Back in his day, George W. Bush's dad wanted to be the "education president." In 1989, President Bush, along with the nation's governors, set forth six educational objectives for the year 2000, correctly recognizing that "fixing" education was our highest domestic priority.
The elder Bush's vision, titled "Goals 2000," contained the following laudable aims: by 2000, all children will start school ready to learn; 90 percent will graduate from high school; all will be competent in English, math, science, foreign languages, civics, economics, the arts, history and geography; the U.S. will be first in math and science; all adults will be literate; and no school will have drugs, violence, firearms or alcohol.
Clearly, we've flunked miserably. Most people will tell you -- especially if they're teachers -- that things have instead gotten a whole lot worse. Predictably, George W.'s campaign blames Bill Clinton and Al Gore for the stagnation and decline; they call it an "education recession." But we all know the problems are deeper and more complicated.
At any rate, this year, George W. Bush also wants to be the "education president," and he has offered us his own set of reforms (wisely, with no time limit): close the "achievement gap" between disadvantaged students and their peers; strengthen early learning; raise standards through "local control, accountability and choice"; give parents more options; improve teacher quality and increase resources; and restore school safety and promote character development.
Translation: The Texas governor wants better test scores for black and Hispanic kids; an overhaul of Head Start; each state to test students every year, with federal money being withdrawn from non-improving schools; an increase in federal tax breaks for education; the testing of teachers for competency; and, not surprisingly, more disciplined schools. (Bush doesn't talk much about vouchers on the stump. When he does, he prefers to call them "opportunity scholarships" or "freedom to choose," because it sounds less threatening.)
To validate his proposals, Bush proudly points to recent successes on his state's standardized tests -- the Texas Assessment of Academic Skills -- taken every year by third to eighth graders. (Tenth graders also take an exam, akin to Florida's FCATs.) And, truthfully, the results do show dramatically improved scores over the last several rounds, especially for minority students.
Of course, Texas still ranks 42nd in the nation in average SAT scores, and 48th in the percentage of high-school students who enroll in, and graduate from, college. Yet if the rising numbers hold steady over the next decade, the Lone Star State may honestly be able to claim its bragging rights.
But Bush is misleading people. While pushing the more conservative aspects of his plan, like standardized testing and fewer school administrators, he is hiding some very important liberal planks from the electorate -- ones that also deserve credit for Texas' progress.

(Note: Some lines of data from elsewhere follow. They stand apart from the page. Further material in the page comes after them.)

namespace Sys2Proof.Machine

/-! # The statements of spec/20_memory.md

## A READ repeats its byte -/

/-- A word with OP 00 decodes by the read table or not at all. -/
theorem decode_eq_decodeRead {k : Kind} {w : ReqWord} {i : Instr} (hop : opField w = 0b00) (h : decode k w = .ok i) :
    i = decodeRead k (addrField w) := by
  unfold decode at h
  rw [if_pos (show opField w = 0#2 from hop)] at h
  split at h <;> cases h
  rfl

theorem decodeRead_io {a : Addr} (ha : 0xFF00 ≤ a.toNat) (k : Kind) : decodeRead k a = .rdIo a := by
  simp (disch := omega) only [decodeRead, if_neg]

/-- The operation reads one byte, or runs into one fault, whichever request asks for it. -/
def RepeatsItsByte (s : State) (i : Instr) : Prop :=
  ∃ x : Except Fault Byte, ∀ r rest, exec i (s.accept r rest) = deliver (s.accept r rest) x

theorem rdXram_repeatsItsByte (s : State) (a : Addr) : RepeatsItsByte s (.rdXram a) := by
  by_cases h : s.cfg.kind = .mbc3 ∧ s.cfg.rtcReadPath = .rtcFile ∧ s.ramBankIndex = -1
  · exact ⟨rtcRead s, fun _ _ => if_pos h⟩
  · exact ⟨xramRead s a, fun _ _ => if_neg h⟩

/-- Outside the I/O range a READ looks at no field that taking a request writes. -/
theorem decodeRead_repeatsItsByte (s : State) (k : Kind) {a : Addr} (ha : a.toNat < 0xFF00) :
    RepeatsItsByte s (decodeRead k a) := by
  rcases addr_regions a with h | h | h | h | h | h | h | h | h | h <;>
    simp (disch := omega) only [decodeRead, if_pos, if_neg]
  · exact ⟨romRead s (rom0Offset a), fun _ _ => rfl⟩
  · exact ⟨romRead s (romxOffset s a), fun _ _ => rfl⟩
  · exact ⟨loadByte s .vram (vramIndex s a), fun _ _ => rfl⟩
  · cases k with
    | none => exact ⟨.ok 0x00, fun _ _ => rfl⟩
    | mbc1 | mbc2 | mbc3 => exact rdXram_repeatsItsByte s a
  · exact ⟨loadByte s .wram (wram0Index a), fun _ _ => rfl⟩
  · exact ⟨loadByte s .wram (wramxIndex s a), fun _ _ => rfl⟩
  · exact ⟨romRead s (rom0Offset (echoTarget a)), fun _ _ => rfl⟩
  · exact ⟨loadByte s .oam (oamIndex a), fun _ _ => rfl⟩
  · exact ⟨.ok 0xFF, fun _ _ => rfl⟩
  · omega

/-- A step that takes a READ and goes on ran the read table's operation. -/
theorem step_read {s t : State} {r : Request} {rest : List Request} (hq : s.requests = r :: rest)
    (hop : opField r.word = 0b00) (h : step s = .next t) :
    s.fault = none ∧ s.refused = false ∧
      decode s.cfg.kind r.word = .ok (decodeRead s.cfg.kind (addrField r.word)) ∧
      exec (decodeRead s.cfg.kind (addrField r.word)) (s.accept r rest) = .next t := by
  rcases step_eq_next h with ⟨hnil, -⟩ | ⟨r', rest', i, hf, hr, hq', hd, hx⟩
  · simp [hq] at hnil
  · obtain ⟨rfl, rfl⟩ := List.cons.inj (hq.symm.trans hq')
    obtain rfl := decode_eq_decodeRead hop hd
    exact ⟨hf, hr, hd, hx⟩

/-- Settles O51: the byte of a READ is returned in the response port; the same READ behind it finds the state the
first one found, its own request taken. -/
theorem readsChangeNoState : Obligations.ReadsChangeNoState := by
  constructor
  · intro s t r rest hq hop h
    obtain ⟨-, -, -, hx⟩ := step_read hq hop h
    by_cases ha : (addrField r.word).toNat < 0xFF00
    · obtain ⟨x, hread⟩ := decodeRead_repeatsItsByte s s.cfg.kind ha
      obtain ⟨v, -, rfl⟩ := deliver_eq_next.1 ((hread r rest).symm.trans hx)
      exact ⟨v, s.ioDraws, rfl, fun _ => rfl⟩
    · rw [decodeRead_io (by omega), exec_rdIo] at hx
      cases hx
      exact ⟨_, s.ioDraws + 1, rfl, fun h => absurd h ha⟩
  · intro s t r q rest hq hop ha hw h
    obtain ⟨hf, hr, hd, hx⟩ := step_read hq hop h
    obtain ⟨x, hread⟩ := decodeRead_repeatsItsByte s s.cfg.kind ha
    obtain ⟨v, rfl, rfl⟩ := deliver_eq_next.1 ((hread r (q :: rest)).symm.trans hx)
    have hnext : step ((s.accept r (q :: rest)).respond v) = .next ((s.accept q rest).respond v) :=
      (step_of_run (s := (s.accept r (q :: rest)).respond v) hf hr rfl (hw ▸ hd)).trans (hread q rest)
    exact ⟨_, hnext, rfl⟩

/-! ## The three faults of the invariant -/

/-- The faults that a state of the invariant can run into, each with its condition. -/
inductive ReachableFault (s : State) : Fault → Prop
  | cartRam {i : Nat} (hgate : s.ramEnabled = true) (hi : s.cfg.cartRamSize ≤ i) :
      ReachableFault s (.bounds .cartRam i)
  | rom {off : Nat} (hoff : off < 0x200000) (hnone : romAnswer s.cfg.rom off = none) :
      ReachableFault s (.romUnmapped off)
  | rtc {v : Byte} (hk : s.cfg.kind = .mbc3) (hs : s.rtcSelect = some v) (hlo : 0x08 ≤ v.toNat)
      (hhi : v.toNat ≤ 0x0C) (hnone : rtcIndex s.cfg.rtcIndexMap (some v) = none) :
      ReachableFault s (.rtcUnresolved (some v))

/-- The address bounds of an operation's row. -/
theorem within_of_addr_within {a : Addr} {lo hi : Nat} (h : a.within lo hi = true) : within a lo hi := by
  simpa [Addr.within, within] using h

theorem rtcRead_eq_error {s : State} {f : Fault} :
    rtcRead s = .error f ↔ rtcIndex s.cfg.rtcIndexMap s.rtcSelect = none ∧ f = .rtcUnresolved s.rtcSelect := by
  cases h : rtcIndex s.cfg.rtcIndexMap s.rtcSelect <;> simp [rtcRead, h, eq_comm]

theorem rtcWrite_eq_fault {s : State} {v : Byte} {f : Fault} :
    rtcWrite v s = .fault f ↔ rtcIndex s.cfg.rtcIndexMap s.rtcSelect = none ∧ f = .rtcUnresolved s.rtcSelect := by
  cases h : rtcIndex s.cfg.rtcIndexMap s.rtcSelect <;> simp [rtcWrite, h, eq_comm]

/-- A load in bounds does not fault. -/
theorem deliver_loadByte_ne_fault {s : State} {b : Buf} {i : Nat} {f : Fault} (hi : i < bufSize s.cfg b) :
    deliver s (loadByte s b i) ≠ .fault f := by
  rw [Ne, deliver_eq_fault, loadByte_eq_error]
  omega

/-- A store in bounds does not fault. -/
theorem storeByte_ne_fault {s : State} {b : Buf} {i : Nat} {v : Byte} {f : Fault} (hi : i < bufSize s.cfg b) :
    storeByte s b i v ≠ .fault f := by
  rw [Ne, storeByte_eq_fault]
  omega

theorem deliver_romRead_fault {s : State} {off : Nat} {f : Fault} (hoff : off < 0x200000)
    (hx : deliver s (romRead s off) = .fault f) : ReachableFault s f := by
  obtain ⟨hnone, rfl⟩ := romRead_eq_error.1 (deliver_eq_fault.1 hx)
  exact .rom hoff hnone

namespace State.Inv
variable {s : State} {f : Fault} {a : Addr} {v : Byte}

/-! ### Which accesses stay inside their buffer, and the ROM inside 0x200000 -/

theorem vramIndex_lt (h : s.Inv) (ha : within a 0x8000 0x9FFF) : vramIndex s a < bufSize s.cfg .vram := by
  obtain ⟨-, hoff⟩ := h.vramOffset
  obtain ⟨hlo, hhi⟩ := ha
  unfold vramIndex
  omega

theorem wramxIndex_lt (h : s.Inv) (ha : within a 0xD000 0xDFFF) : wramxIndex s a < bufSize s.cfg .wram := by
  obtain ⟨-, hoff⟩ := h.wramOffset
  obtain ⟨hlo, hhi⟩ := ha
  unfold wramxIndex
  omega

theorem romxOffset_lt (h : s.Inv) (ha : within a 0x4000 0x7FFF) : romxOffset s a < 0x200000 := by
  obtain ⟨hpage, -, hoff⟩ := h.romOffset
  obtain ⟨hlo, hhi⟩ := ha
  unfold romxOffset
  omega

/-- An open gate means a controller, so cartridge RAM has its configured length. -/
theorem bufSize_cartRam_of_gate (h : s.Inv) (hgate : s.ramEnabled = true) :
    bufSize s.cfg .cartRam = s.cfg.cartRamSize := by
  refine bufSize_cartRam fun hk => ?_
  obtain ⟨-, -, hclosed⟩ := h.fixedKinds (.inl hk)
  rw [hclosed] at hgate
  cases hgate

/-! ### The faults of the shared accesses -/

theorem xramRead_fault (h : s.Inv) (hx : xramRead s a = .error f) : ReachableFault s f := by
  cases hgate : s.ramEnabled with
  | false =>
    rw [xramRead_closed hgate] at hx
    cases hx
  | true =>
    rw [xramRead_open hgate] at hx
    obtain ⟨hi, rfl⟩ := loadByte_eq_error.1 hx
    exact .cartRam hgate (h.bufSize_cartRam_of_gate hgate ▸ hi)

theorem ramStore_fault (h : s.Inv) (hx : ramStore a v s = .fault f) : ReachableFault s f := by
  cases hgate : s.ramEnabled with
  | false =>
    rw [ramStore_closed hgate] at hx
    cases hx
  | true =>
    rw [ramStore_open hgate] at hx
    obtain ⟨hi, rfl⟩ := storeByte_eq_fault.1 hx
    exact .cartRam hgate (h.bufSize_cartRam_of_gate hgate ▸ hi)

/-- In RTC mode a value of the RTC range is selected, so only its index can be missing. -/
theorem rtcUnresolved (h : s.Inv) (hk : s.cfg.kind = .mbc3) (hmode : s.ramBankIndex = -1)
    (hnone : rtcIndex s.cfg.rtcIndexMap s.rtcSelect = none) : ReachableFault s (.rtcUnresolved s.rtcSelect) := by
  obtain ⟨hsome, hrange⟩ := h.mbc3Select hk
  obtain ⟨v, hv⟩ := Option.ne_none_iff_exists'.1 (hsome hmode)
  obtain ⟨hlo, hhi⟩ := hrange v hv
  rw [hv] at hnone ⊢
  exact .rtc hk hv hlo hhi hnone

/-- An operation of the kind faults in one of the three ways only. -/
theorem exec_fault {i : Instr} (h : s.Inv) (hwf : i.wf s.cfg.kind = true) (hx : exec i s = .fault f) :
    ReachableFault s f := by
  cases i with
  | rdRom0 a =>
    obtain ⟨-, hhi⟩ := within_of_addr_within hwf
    exact deliver_romRead_fault (by unfold rom0Offset; omega) hx
  | rdRomx a => exact deliver_romRead_fault (h.romxOffset_lt (within_of_addr_within hwf)) hx
  | rdEcho a => exact deliver_romRead_fault (Nat.lt_trans (echoTarget a).isLt (by decide)) hx
  | rdVram a => exact absurd hx (deliver_loadByte_ne_fault (h.vramIndex_lt (within_of_addr_within hwf)))
  | rdWram0 a => exact absurd hx (deliver_loadByte_ne_fault (wram0Index_lt (within_of_addr_within hwf).2 s.cfg))
  | rdWramx a => exact absurd hx (deliver_loadByte_ne_fault (h.wramxIndex_lt (within_of_addr_within hwf)))
  | rdOam a =>
    rw [exec_rdOam] at hx
    exact absurd hx (deliver_loadByte_ne_fault (oamIndex_lt (within_of_addr_within hwf).2 s.cfg))
  | wrVram a v => exact absurd hx (storeByte_ne_fault (h.vramIndex_lt (within_of_addr_within hwf)))
  | wrWram0 a v => exact absurd hx (storeByte_ne_fault (wram0Index_lt (within_of_addr_within hwf).2 s.cfg))
  | wrWramx a v => exact absurd hx (storeByte_ne_fault (h.wramxIndex_lt (within_of_addr_within hwf)))
  | wrOam a v =>
    rw [exec_wrOam] at hx
    exact absurd hx (storeByte_ne_fault (oamIndex_lt (within_of_addr_within hwf).2 s.cfg))
  | rdXram a =>
    rw [exec_rdXram] at hx
    split at hx <;> rw [deliver_eq_fault] at hx
    · rename_i hrtc
      obtain ⟨hk, -, hmode⟩ := hrtc
      obtain ⟨hnone, rfl⟩ := rtcRead_eq_error.1 hx
      exact h.rtcUnresolved hk hmode hnone
    · exact h.xramRead_fault hx
  | wrMbc1Xram a v => exact h.ramStore_fault hx
  | wrMbc3Xram a v =>
    rw [exec_wrMbc3Xram] at hx
    split at hx
    · obtain ⟨hnone, rfl⟩ := rtcWrite_eq_fault.1 hx
      exact h.rtcUnresolved (kind_and_window hwf).1 ‹_› hnone
    · exact h.ramStore_fault hx
  | wrEcho a v =>
    rw [exec_wrEcho] at hx
    split at hx
    · cases hx
    · split at hx <;> cases hx
  | wrMbc1Bankhi a v =>
    rw [exec_wrMbc1Bankhi] at hx
    split at hx <;> cases hx
  | wrMbc1Mode a v =>
    rw [exec_wrMbc1Mode] at hx
    split at hx <;> cases hx
  | wrMbc3RambRtc a v =>
    rw [exec_wrMbc3RambRtc] at hx
    split at hx
    · cases hx
    · split at hx <;> cases hx
  | saveMbc =>
    rw [exec_saveMbc] at hx
    split at hx <;> cases hx
  | loadMbc =>
    rw [exec_loadMbc] at hx
    split at hx
    · split at hx
      · split at hx <;> cases hx
      · cases hx
    · cases hx
  | rdXramNone | rdUnusable | rdIo | wrRomNop | wrXramNop | wrUnusable | wrIo | wrMbc1Ramen | wrMbc1Romlo
  | wrMbc3Enable | wrMbc3Romb | saveBase | loadBase => cases hx

end State.Inv

/-- Settles O55: the step's request is taken in a state of the invariant, whose operations have three faults. -/
theorem faultsOfTheInvariant : Obligations.FaultsOfTheInvariant := by
  intro s f hinv hnone h
  rcases step_eq_fault h with hstuck | ⟨r, rest, i, -, -, -, hd, hx⟩
  · rw [hnone] at hstuck
    cases hstuck
  · cases (hinv.accept r rest).exec_fault (decode_sound hd).1 hx with
    | cartRam hgate hi => exact .inl ⟨_, rfl, hgate, hi⟩
    | rom hoff hrom => exact .inr (.inl ⟨_, rfl, hoff, hrom⟩)
    | rtc hk hs hlo hhi hindex => exact .inr (.inr ⟨_, rfl, hs, hlo, hhi, hk, hindex⟩)

/-! ## A read of a storage byte sees the last write

At an address that reaches a storage byte a bus read is that byte's load and a bus write its store, whichever kind
and address it is reached by. -/

/-- Outside the cartridge-RAM window every kind reads by the base table. -/
theorem busRead_eq_baseRead {a : Addr} (ha : ¬ within a 0xA000 0xBFFF) (s : State) : busRead a s = baseRead a s := by
  have hctl : ctlRead a s = baseRead a s := if_neg ha
  unfold busRead
  cases s.cfg.kind with
  | none => rfl
  | mbc1 | mbc2 | mbc3 => exact hctl

/-- Behind the ROM windows and outside the cartridge-RAM window every kind writes by the base table. -/
theorem busWrite_eq_baseWrite {a : Addr} (hlo : 0x8000 ≤ a.toNat) (ha : ¬ within a 0xA000 0xBFFF) (v : Byte)
    (s : State) : busWrite a v s = baseWrite a v s := by
  unfold within at ha
  unfold busWrite
  cases s.cfg.kind with
  | none | mbc2 => rfl
  | mbc1 => simp (disch := omega) only [mbc1Write, if_neg]
  | mbc3 => simp (disch := omega) only [mbc3Write, if_neg]

/-- Where a bus address reaches a storage byte: the five regions of R75, R77 and R78. -/
inductive StorageRegion (s : State) (a : Addr) : Buf × Nat → Prop
  | vram (ha : within a 0x8000 0x9FFF) : StorageRegion s a (.vram, vramIndex s a)
  | cartRam (ha : within a 0xA000 0xBFFF) (hgate : s.ramEnabled = true)
      (hk : s.cfg.kind = .mbc1 ∨ s.cfg.kind = .mbc3 ∧ s.ramBankIndex ≠ -1) :
      StorageRegion s a (.cartRam, xramIndex s a)
  | wram0 (ha : within a 0xC000 0xCFFF) : StorageRegion s a (.wram, wram0Index a)
  | wramx (ha : within a 0xD000 0xDFFF) : StorageRegion s a (.wram, wramxIndex s a)
  | oam (ha : within a 0xFE00 0xFE9F) : StorageRegion s a (.oam, oamIndex a)

theorem storagePlace_region {s : State} {a : Addr} {p : Buf × Nat} (h : storagePlace s a = some p) :
    StorageRegion s a p := by
  unfold storagePlace at h
  split_ifs at h <;> cases h
  · exact .vram ⟨by omega, by omega⟩
  · rename_i hopen
    exact .cartRam ⟨by omega, by omega⟩ hopen.1 hopen.2
  · exact .wram0 ⟨by omega, by omega⟩
  · exact .wramx ⟨by omega, by omega⟩
  · exact .oam ⟨by omega, by omega⟩

theorem busRead_of_storagePlace {s : State} {a : Addr} {p : Buf × Nat} (h : storagePlace s a = some p) :
    busRead a s = deliver s (loadByte s p.1 p.2) := by
  cases storagePlace_region h with
  | cartRam ha hgate hk =>
    have hopen : execRdXram a s = deliver s (loadByte s .cartRam (xramIndex s a)) := by
      rw [← xramRead_open hgate]
      exact if_neg fun ⟨hk3, _, hmode⟩ => by simp [hk3, hmode] at hk
    have hctl : ctlRead a s = execRdXram a s := if_pos ha
    rcases hk with hk | ⟨hk, -⟩ <;> simp only [busRead, hk, hctl, hopen]
  | vram ha | wram0 ha | wramx ha | oam ha =>
    obtain ⟨hlo, hhi⟩ := ha
    rw [busRead_eq_baseRead (by unfold within; omega)]
    simp (disch := omega) only [baseRead, if_pos, if_neg]
    rfl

For instance, between 1987 and 1996, Texas increased its number of teachers by 25 percent, while its student population grew by less than 20 percent. Its instructional aides and support staff grew by a third. Class sizes fell and teacher pay went up. Federal aid to education in Texas virtually doubled in every category between 1988 and 1997. In addition, the strong national economy allowed Texas to take in more revenue and thus spend almost 40 percent more per pupil.
One can reasonably argue that vastly higher per-student spending in Texas helped fuel its strong test results. Yet, should he be elected president, Bush plans to increase U.S. education spending only by a modest $14 billion. Al Gore wants to increase spending by $115 billion. If the latter figure sounds too big, consider that here in Orange County alone, there is an immediate need for $2.2 billion just for new school construction and renovations.
In Texas, the people got what they paid for. Tough love and teacher testing will not make change happen if the dollars aren't there. If George W. Bush truly wants to be the education president," he's got to admit that increased spending is part of the solution. He should not attempt to hoodwink the American people into believing that "fixing the schools" doesn't have a high price tag.
In other words, the governor needs to give us all of the facts if he wants a passing grade in November -- and he needs to hand in his math, because right now, he's looking at an "incomplete."